I held my breath. I couldn’t believe my 11-year old was having this conversation at lunch.

So, I told her that when I was in your belly, that God gave me cancer. And, when I came out of your belly, I had cancer. And, when I was two years old and finally realized I had cancer, I had to do something or I was going to die. I had to take out my entire eye — an eye that God gave me — so that I could live. If I stayed the way God made me, I would be dead.”

I began to cry. She’s eleven. 

And, I told her about how many young people who are gay have killed themselves because they felt that God made them and that they shouldn’t be gay. And they weren’t accepted by their families. And, they died. If I didn’t change the body that God gave me, I would be dead, too.”

I can’t even….

She continued, “If someone is born in a body that God gave them, but that body isn’t right. Then they might make a choice to change something about their bodies so that they can stay alive. That’s what I had to do. If someone is transgender and they need to be in a different body, then they should do it.”

Okay, then what happened?”

“She said, ‘No. They should just deal with it.’ She got really mad at me and then she walked away. I wasn’t mad at her, but I know I had offended her.”
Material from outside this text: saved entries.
/-- R22: a MAKE, or a SWAP from a slot on a route of the same plane, passes the six checks exactly when it is
acceptable. -/
theorem acceptanceRefusal_eq_none (s : State) (st : Station) (x : RouteRecord) (old : Option Slot)
    (oldLegs : List RouteLeg)
    (h : old = none ∧ oldLegs = [] ∨ ∃ o y, old = some o ∧ s.slotRoute o = some y ∧ y.plane = x.plane ∧ y.legs = oldLegs) :
    acceptanceRefusal s st x old = none ↔ Acceptable s st x old oldLegs := by
  have hl : (match old.bind s.slotRoute with | some x => x.legs | none => []) = oldLegs := by
    rcases h with ⟨rfl, rfl⟩ | ⟨o, y, rfl, hy, _, rfl⟩
    · rfl
    · simp [hy]
  have hp : ∀ pl, (old.bind s.slotRoute).map RouteRecord.plane = some pl → pl = x.plane := by
    rcases h with ⟨rfl, rfl⟩ | ⟨o, y, rfl, hy, hpl, rfl⟩
    · simp
    · simp [hy, hpl]
  have hst : (if stationAdmitted x st then none else some ⟨.eClaim, [0xFF]⟩ : Option Reply) = none ↔ RouteFor x st := by
    rw [← stationAdmitted_iff]
    cases stationAdmitted x st <;> simp
  have hc : conflictRefusal s st x old = none ↔
      (∀ l ∈ x.legs, (s.bank l.bank).holder = none ∨ (old ≠ none ∧ (s.bank l.bank).holder = old)) ∧
      (∀ q y, old ≠ some q → (s.path q).state ≠ .free → s.slotRoute q = some y → y.plane = x.plane →
        ((s.path q).station = some st → y.port ≠ x.port) ∧ y.endpoint ≠ x.endpoint) := by
    unfold conflictRefusal
    have : (if slotMap (conflicting s st x old) = 0 then none
        else some (⟨.eConflict, bytesOfMap16 (slotMap (conflicting s st x old))⟩ : Reply)) = none ↔
        ∀ q, conflicting s st x old q = false := by
      rw [← slotMap_eq_zero]
      split <;> simp_all
    show (if slotMap (conflicting s st x old) = 0 then none
        else some (⟨.eConflict, bytesOfMap16 (slotMap (conflicting s st x old))⟩ : Reply)) = none ↔ _
    rw [this]
    unfold conflicting
    constructor
    · intro h
      refine ⟨fun l hl => ?_, fun q y hq hf hr hpl => ?_⟩
      · cases hh : (s.bank l.bank).holder with
        | none => exact Or.inl rfl
        | some q =>
          right
          have := h q
          by_cases e : old = some q
          · simp [e]
          · exfalso
            simp [e] at this
            exact this.1 l hl hh
      · have := h q
        simp [hq, hr, hpl, State.slotUsed, hf] at this
        exact ⟨this.2.1, this.2.2⟩
    · rintro ⟨h1, h2⟩ q
      by_cases e : old = some q
      · simp [e]
      · simp only [e, ne_eq, not_false_eq_true, decide_true, Bool.true_and, Bool.or_eq_false_iff]
        constructor
        · rw [List.any_eq_false]
          intro l hl
          rcases h1 l hl with h | h
          · simp [h]
          · simp [h.2, e]
        · cases hu : s.slotUsed q
          · simp
          · have hf : (s.path q).state ≠ .free := by simpa [State.slotUsed] using hu
            cases hr : s.slotRoute q with
            | none => simp
            | some y =>
              by_cases hpl : y.plane = x.plane
              · have := h2 q y e hf hr hpl
                simp [hpl, this.2]
                exact this.1
              · simp [hpl]
  have hfr : faultRefusal s x (match old.bind s.slotRoute with | some x => x.legs | none => []) = none ↔
      ∀ l ∈ x.legs, l ∈ oldLegs ∨ s.faultsOf l.bank = 0 := by
    rw [hl]
    exact faultRefusal_eq_none s x oldLegs
  unfold acceptanceRefusal Acceptable
  simp only [Option.or_eq_none_iff, useRefusal_eq_none, hst, claimRefusal_eq_none, seatRefusal_eq_none,
    hc]
  constructor
  · rintro ⟨⟨a, b, _⟩, c, ⟨d, e⟩, f, g, i, j⟩
    exact ⟨a, b, c, d, fun n hn => ⟨e n hn, f n hn⟩, hfr.1 g, i, j⟩
  · rintro ⟨a, b, c, d, e, g, i, j⟩
    exact ⟨⟨a, b, hp⟩, c, ⟨d, fun n hn => (e n hn).1⟩, fun n hn => (e n hn).2, hfr.2 g, i, j⟩

/-! ## The first check that fails (R22) -/

/-- The first element with the property splits the list after elements without it. -/
theorem find?_iff_split {α : Type} (f : α → Bool) (l : List α) (x : α) :
    l.find? f = some x ↔ ∃ before after, l = before ++ x :: after ∧ (∀ y ∈ before, f y = false) ∧ f x = true := by
  rw [List.find?_eq_some_iff_append]
  constructor
  · rintro ⟨h, a, b, rfl, hb⟩
    exact ⟨a, b, rfl, fun y hy => by simpa using hb y hy, h⟩
  · rintro ⟨a, b, rfl, hb, h⟩
    exact ⟨h, a, b, rfl, fun y hy => by simpa using hb y hy⟩

theorem findIdx?_iff_split {α : Type} (f : α → Bool) (l : List α) (i : Nat) :
    l.findIdx? f = some i ↔
      ∃ before x after, l = before ++ x :: after ∧ (∀ y ∈ before, f y = false) ∧ f x = true ∧ i = before.length := by
  rw [List.findIdx?_eq_some_iff_getElem]
  constructor
  · rintro ⟨hi, hx, hb⟩
    refine ⟨l.take i, l[i], l.drop (i + 1), ?_, fun y hy => ?_, hx, ?_⟩
    · rw [List.getElem_cons_drop, List.take_append_drop]
    · obtain ⟨j, hj, rfl⟩ := List.getElem_of_mem hy
      have h1 : j < i := by
        rw [List.length_take] at hj
        omega
      rw [List.getElem_take]
      simpa using hb j h1
    · rw [List.length_take]
      omega
  · rintro ⟨a, x, b, rfl, hb, hx, rfl⟩
    refine ⟨by simp, by simpa using hx, fun j hj => ?_⟩
    rw [List.getElem_append_left hj]
    simpa using hb _ (List.getElem_mem hj)
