-- ==== Sys2Proof/Tests/Slice0.lean ====
section
/-! SUPPORT. The model's own tests: an ill-formed command for each check of WellFormed, small steps, and, for every
statement with hypotheses, concrete states and operands that meet them, clause by clause. -/

namespace Sys2Proof.Tests

open Sys2Proof.Machine

set_option Elab.async false
set_option synthInstance.maxSize 4000
set_option synthInstance.maxHeartbeats 200000

/-! ## Small states -/

/-- A REQUEST of station S1 to node 1. -/
def req (ps : List Byte) : Request := { hdr := ⟨0, 1, 7⟩, station := 1, params := ps, status := 0xFF, resp := [] }

/-- The same of no station. -/
def anon (ps : List Byte) : Request := { req ps with station := 0 }

/-- A broadcast of it, with an ack map. -/
def cast (ps : List Byte) : Request := { req ps with hdr := ⟨0, 0, 7⟩, resp := [0, 0] }

/-- The part after reset, addressed as node 1. -/
def node : State := { State.reset with ring := { RingInterface.reset with address := some 1 } }

/-- A fitted bank at TERM. -/
def bankOn (pl : Plane) : BankRecord :=
  { BankRecord.reset with fitted := true, plane := pl, throwsFitted := 8, operate := 50, settle := 20, position := some .term }

/-- A route of plane A for either station. -/
def routeA (port : Nat) (e : Endpoint) (legs : List RouteLeg) : RouteRecord :=
  { defined := true, station := .either, port := port, plane := .a, endpoint := e, legs := legs, extraSettle := 200 }

/-- Banks 0 and 1 of plane A and bank 2 of plane B are fitted and claimed by S1; route 0 is bank 0 at T1, route 1 bank 0
at T2 and bank 1 at T8, route 2 bank 1 at T1 to F1; every contact set reads TERM. -/
def rig : State :=
  let s :=
    ((((((node.setBank 0 (bankOn .a)).setBank 1 (bankOn .a)).setBank 2 (bankOn .b)).setRoute 0
      (routeA 1 (.probe 0) [⟨0, 0⟩])).setRoute 1 (routeA 8 (.probe 63) [⟨0, 1⟩, ⟨1, 7⟩])).setRoute 2
      (routeA 2 (.fixture 0) [⟨1, 0⟩]))
  { s with
    lines := Vector.replicate 24 ⟨1, 0, 300⟩
    claims :=
      { banks := ((ClaimTable.empty.banks.set 0 (some .s1)).set 1 (some .s1)).set 2 (some .s1)
        fixtures := ClaimTable.empty.fixtures.set 0 (some .s1) } }

/-- A path of S1 on a route. -/
def pathOn (x : PathState) (r : RouteId) : PathRecord :=
  { PathRecord.free with state := x, route := some r, station := some .s1, origin := some .request }

/-- P15 holds bank 0 on route 0, in the state given. -/
def held (x : PathState) : State :=
  (rig.setBank 0 { bankOn .a with holder := some 15 }).setPath 15 (pathOn x 0)

/-- The MAKE of P15 waits in the queue. -/
def making : Entry :=
  { kind := .makeChange, old := none, new := some 15, plane := .a, origin := .request .s1, active := false,
    plan := [⟨0, .thr 0, .makePart, .newSlot⟩] }

def forming : State := (held .forming).setQueue [making]

/-- The BREAK of P15 waits in the queue. -/
def breaking : Entry :=
  { kind := .breakChange, old := some 15, new := none, plane := .a, origin := .request .s1, active := false,
    plan := [⟨0, .term, .breakPart, .oldSlot⟩] }

def closing (x : PriorState) : State :=
  ((held .closing).setPath 15 { pathOn .closing 0 with prior := some x, priorLegs := 1 }).setQueue [breaking]

/-- The state after the outcome has the property. -/
def shows (o : Host.Outcome State Fault Refusal) (p : State → Bool) : Bool :=
  match o with
  | .next t => p t
  | _ => false

/-- The status and response data of the request frame sent last, whose parameters were `n` bytes. -/
def answerOf (n : Nat) (t : State) : List Byte :=
  match t.ring.forward.getLast? with
  | some f => (f.drop (7 + n)).take (f.length - 9 - n)
  | none => []

/-! ## Commands that are not well formed -/

theorem test_wf_too_many_params : (Instr.ident (req (List.replicate 57 0))).wellFormed = false := by decide +kernel

theorem test_wf_too_much_response :
    (Instr.ident { req [] with resp := List.replicate 57 0 }).wellFormed = false := by decide +kernel

theorem test_wf_known_code_unknown : (Instr.eUnknown 0x63 (req [])).wellFormed = false := by decide +kernel

theorem test_wf_unknown_too_many_params :
    (Instr.eUnknown 0x64 (req (List.replicate 57 0))).wellFormed = false := by decide +kernel

theorem test_wf_other_is_broadcast : (Instr.requestOtherDestination 1 (cast [])).wellFormed = false := by decide +kernel

theorem test_wf_other_too_many_params :
    (Instr.requestOtherDestination 1 (req (List.replicate 57 0))).wellFormed = false := by decide +kernel

theorem test_wf_clash_is_broadcast :
    (Instr.addressClash 1 { cast [] with status := 0 }).wellFormed = false := by decide +kernel

theorem test_wf_clash_not_taken : (Instr.addressClash 1 (req [])).wellFormed = false := by decide +kernel

theorem test_wf_clash_too_many_params :
    (Instr.addressClash 1 { req (List.replicate 57 0) with status := 0 }).wellFormed = false := by decide +kernel

theorem test_wf_bad_frame_empty : (Instr.badFrame []).wellFormed = false := by decide +kernel

theorem test_wf_lost_frame_empty : (Instr.forwardListFull []).wellFormed = false := by decide +kernel

theorem test_wf_unknown_frame_short : (Instr.unknownFrame [0x60, 0, 0, 0, 0]).wellFormed = false := by decide +kernel

theorem test_wf_unknown_frame_long : (Instr.unknownFrame (List.replicate 127 0x60)).wellFormed = false := by
  decide +kernel

theorem test_wf_unknown_frame_known_kind :
    (Instr.unknownFrame [0x50, 0, 0, 0, 0, 0]).wellFormed = false := by decide +kernel

theorem test_wf_good : (Instr.unknownFrame [0x60, 0, 0, 0, 0, 0]).wellFormed = true ∧
    (Instr.ident (req (List.replicate 56 0))).wellFormed = true ∧ (Instr.eUnknown 0x64 (req [])).wellFormed = true := by
  decide +kernel

/-! ## Small checks of shared operations -/

/-- R149: the check of the bytes 31H to 39H is 29B1H. -/
theorem test_crc_nine_bytes : crc [0x31, 0x32, 0x33, 0x34, 0x35, 0x36, 0x37, 0x38, 0x39] = 0x29B1 := by decide +kernel

/-- The table of requests answers exactly the codes of R161. -/
theorem test_table_has_codes : requestTable.map Prod.fst = requestCodes := rfl

/-- The statements' two lists are the table's codes. -/
theorem test_broadcast_split :
    (requestCodes.all fun c => ((executedInBroadcast ++ keptFromBroadcast).map Prod.fst).contains c) = true ∧
      (executedInBroadcast ++ keptFromBroadcast).length = 33 := by decide +kernel

/-- The opcode table gives no row bits. -/
theorem test_no_word_spells_a_command (n w : Nat) : decodeTableWord n w = none := rfl

/-! ## Small steps -/

theorem test_ident :
    shows (exec (.ident (req [])) node) (fun t => decide (answerOf 0 t = [0x00, 11] ++ bytes2 6420 ++ [1, 1, 24, 128, 16] ++
      bytes2 512 ++ [2, 4])) = true := by decide +kernel

theorem test_get_settings_defaults :
    shows (exec (.getSettings (req [])) node) (fun t => decide (answerOf 0 t =
      [0x00, 18, 0, 10, 20, 2, 0, 0, 64, 0, 128, 0, 200, 3, 32, 0x3F, 0, 0x3F, 0xFF, 0xFF])) = true := by decide +kernel

theorem test_set_settings :
    shows (exec (.setSettings (req [5, 10, 20, 2, 0, 0, 64, 0, 128, 0, 200, 3, 32, 0x3F, 0, 0x3F, 0xFF, 0xFF])) node)
      (fun t => decide (t.settings = { Settings.default with keepalivePeriod := 5 }) &&
        decide (t.ring.keepalive = some 500) && decide (answerOf 18 t = [0x00, 0])) = true := by decide +kernel

/-- R164: the index of the first field out of range; the mute grace is 0. -/
theorem test_set_settings_bad :
    shows (exec (.setSettings (req [5, 0, 20, 2, 0, 0, 64, 0, 128, 0, 200, 3, 32, 0x3F, 0, 0x3F, 0xFF, 0xFF])) node)
      (fun t => decide (t.settings = Settings.default) && decide ((answerOf 18 t).head? = some 0x10)) = true := by
  decide +kernel

/-- A bank that is fitted takes its readback, here T1, and owes a home. -/
theorem test_load_bank :
    shows (exec (.loadBank (req [3, 1, 1, 8, 50, 20, 0, 0, 0, 0, 0, 0, 0, 0, 0])) { node with lines := node.lines.set 3 ⟨2, 0, 0⟩ })
      (fun t => decide ((t.bank 3).position = some (.thr 0)) && (t.bank 3).homeOwed && decide (answerOf 15 t = [0, 2, 1, 1])) =
      true := by decide +kernel

theorem test_read_bank :
    shows (exec (.readBank (req [2])) rig) (fun t => decide (answerOf 1 t =
      [0x00, 20, 1, 1, 8, 50, 20, 0, 0, 0, 0, 0, 0, 0, 0, 0, 0xFF, 0, 0, 0, 0, 0])) = true := by decide +kernel

theorem test_load_route :
    shows (exec (.loadRoute (req [127, 1, 3, 5, 0, 0x43, 9, 1, 1, 8])) rig) (fun t => decide (t.route 127 =
      { defined := true, station := .either, port := 5, plane := .a, endpoint := .fixture 3, legs := [⟨1, 7⟩]
        extraSettle := 9 }) && decide (answerOf 10 t = [0, 0])) = true := by decide +kernel

theorem test_read_route :
    shows (exec (.readRoute (req [1])) rig) (fun t => decide (answerOf 1 t =
      [0x00, 13, 1, 1, 3, 8, 0, 63, 200, 2, 0, 2, 1, 8, 0])) = true := by decide +kernel

theorem test_load_steps :
    shows (exec (.loadSteps (req [1, 0xFF, 1, 3, 0x81, 0x20, 0, 9])) node) (fun t => decide (t.step 511 =
      { kind := .apply 9, routeA := .route 3, routeB := .clear, cond := .always, mark := true, hold := false }) &&
      decide (answerOf 8 t = [0x00, 0])) = true := by decide +kernel

/-- OPEN_PATH reserves bank 0 and queues the MAKE, which waits for a window. -/
theorem test_open_path :
    shows (exec (.openPath (req [0])) rig) (fun t => decide ((t.bank 0).holder = some 0) &&
      decide ((t.path 0).state = .forming) && decide (t.queue.length = 1) && decide (answerOf 1 t = [0x01, 2, 0, 0])) =
      true := by decide +kernel

theorem test_open_path_unclaimed :
    shows (exec (.openPath { req [0] with station := 2 }) rig) (fun t => decide (answerOf 1 t = [0x13, 1, 0]) &&
      decide (t.queue = [])) = true := by decide +kernel

theorem test_close_path :
    shows (exec (.closePath (req [15])) (held .live)) (fun t => decide ((t.path 15).state = .closing) &&
      decide (t.queue.length = 1) && decide (answerOf 1 t = [0x01, 2, 15, 0])) = true := by decide +kernel

theorem test_swap_path :
    shows (exec (.swapPath (req [15, 1])) (held .live)) (fun t => decide ((t.path 15).state = .closing) &&
      decide ((t.path 0).state = .forming) && decide ((t.bank 0).holder = some 0) &&
      decide (answerOf 2 t = [0x01, 3, 15, 0, 0])) = true := by decide +kernel

theorem test_cancel_change :
    shows (exec (.cancelChange (req [15])) forming) (fun t => decide (t.path 15 = PathRecord.free) && decide (t.queue = []) &&
      decide (answerOf 1 t = [0x00, 1, 0])) = true := by decide +kernel

/-- An open window lets the waiting MAKE start its leg: T1 of bank 0, for its operate time of 5 ms. -/
theorem test_window_open_starts_leg :
    shows (exec (.windowOpen ⟨0, 0, 0⟩ 9 1 1000) forming) (fun t => decide ((t.driver .a).phase = .driving) &&
      decide ((t.driver .a).left = 500) && decide ((t.driver .a).leg = some ⟨0, .thr 0, .entry⟩) &&
      decide (t.trackers.a.tag = some 9)) = true := by decide +kernel

/-- A budget of 699 ticks is too short for 7 ms: the leg is held, waiting for NO_FIT. -/
theorem test_window_open_no_fit :
    shows (exec (.windowOpen ⟨0, 0, 0⟩ 9 1 699) forming) (fun t => decide ((t.driver .a).phase = .idle) &&
      decide ((t.driver .a).waiting = some .noFit)) = true := by decide +kernel

theorem test_window_shut :
    shows (exec (.windowShut ⟨0, 0, 0⟩ 9) (node.setTracker .b ⟨true, some 9, 4095, false, false⟩)) (fun t =>
      decide (t.trackers.b = Tracker.shut)) = true := by decide +kernel

/-- SEQ_RUN on the reset step dwells one frame; the next CADENCE frame ends it. -/
theorem test_seq_run :
    shows (exec (.seqRun (req [])) node) (fun t => decide ((t.run .s1).state = .dwelling) && decide ((t.run .s1).dwell = 1) &&
      decide (answerOf 0 t = [0x00, 3, 2, 0, 0])) = true := by decide +kernel

theorem test_cadence :
    shows (exec (.cadence ⟨⟨3, 0, 0⟩, 7, 0x0F, 0, 0⟩) node) (fun t => decide (t.ring.lastCadence = some 7) &&
      decide (t.ring.gates = 15) && decide ((t.ring.forward.map (List.take 11)) = [[0x14, 0, 0, 7, 0, 7, 0x0F, 0, 2, 0, 0]])) = true := by decide +kernel

theorem test_claim :
    shows (exec (.claim { req [1, 0, 0x80, 8] with station := 2 }) rig) (fun t => decide (t.claimOf (.bank 0) = some .s1) &&
      decide (t.claimOf (.bank 23) = some .s2) && decide (t.claimOf (.fixture 3) = some .s2) &&
      decide (answerOf 4 t = [0x00, 4, 0, 0, 0x80, 8])) = true := by decide +kernel

theorem test_release_keeps_used :
    shows (exec (.release (req [3, 0, 0, 0])) (held .live)) (fun t => decide (t.claimOf (.bank 0) = some .s1) &&
      decide (t.claimOf (.bank 1) = none) && decide (answerOf 4 t = [0x00, 8, 1, 0, 0, 0, 5, 0, 0, 1])) = true := by
  decide +kernel

theorem test_clear_events :
    shows (exec (.clearEvents (req [0x10, 0, 0])) { node.raise .ringError with ring := { node.ring with badFrames := 9 } })
      (fun t => decide (t.events.flags = 0) && decide (t.ring.badFrames = 0)) = true := by decide +kernel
I couldn’t speak. I was overwhelmed. My heart, my soul, and my spirit were overwhelmed. Overwhelmed by her sadness. Overwhelmed by her compassion. Overwhelmed by how readily she could articulate faith, gender, acceptance, and understanding.

“I’m really sad that she’s mad at me, Mom. I’m sad that she’s mad about me not agreeing with her. I know that you do this kind of stuff for a living, but I am going to do it for my life.”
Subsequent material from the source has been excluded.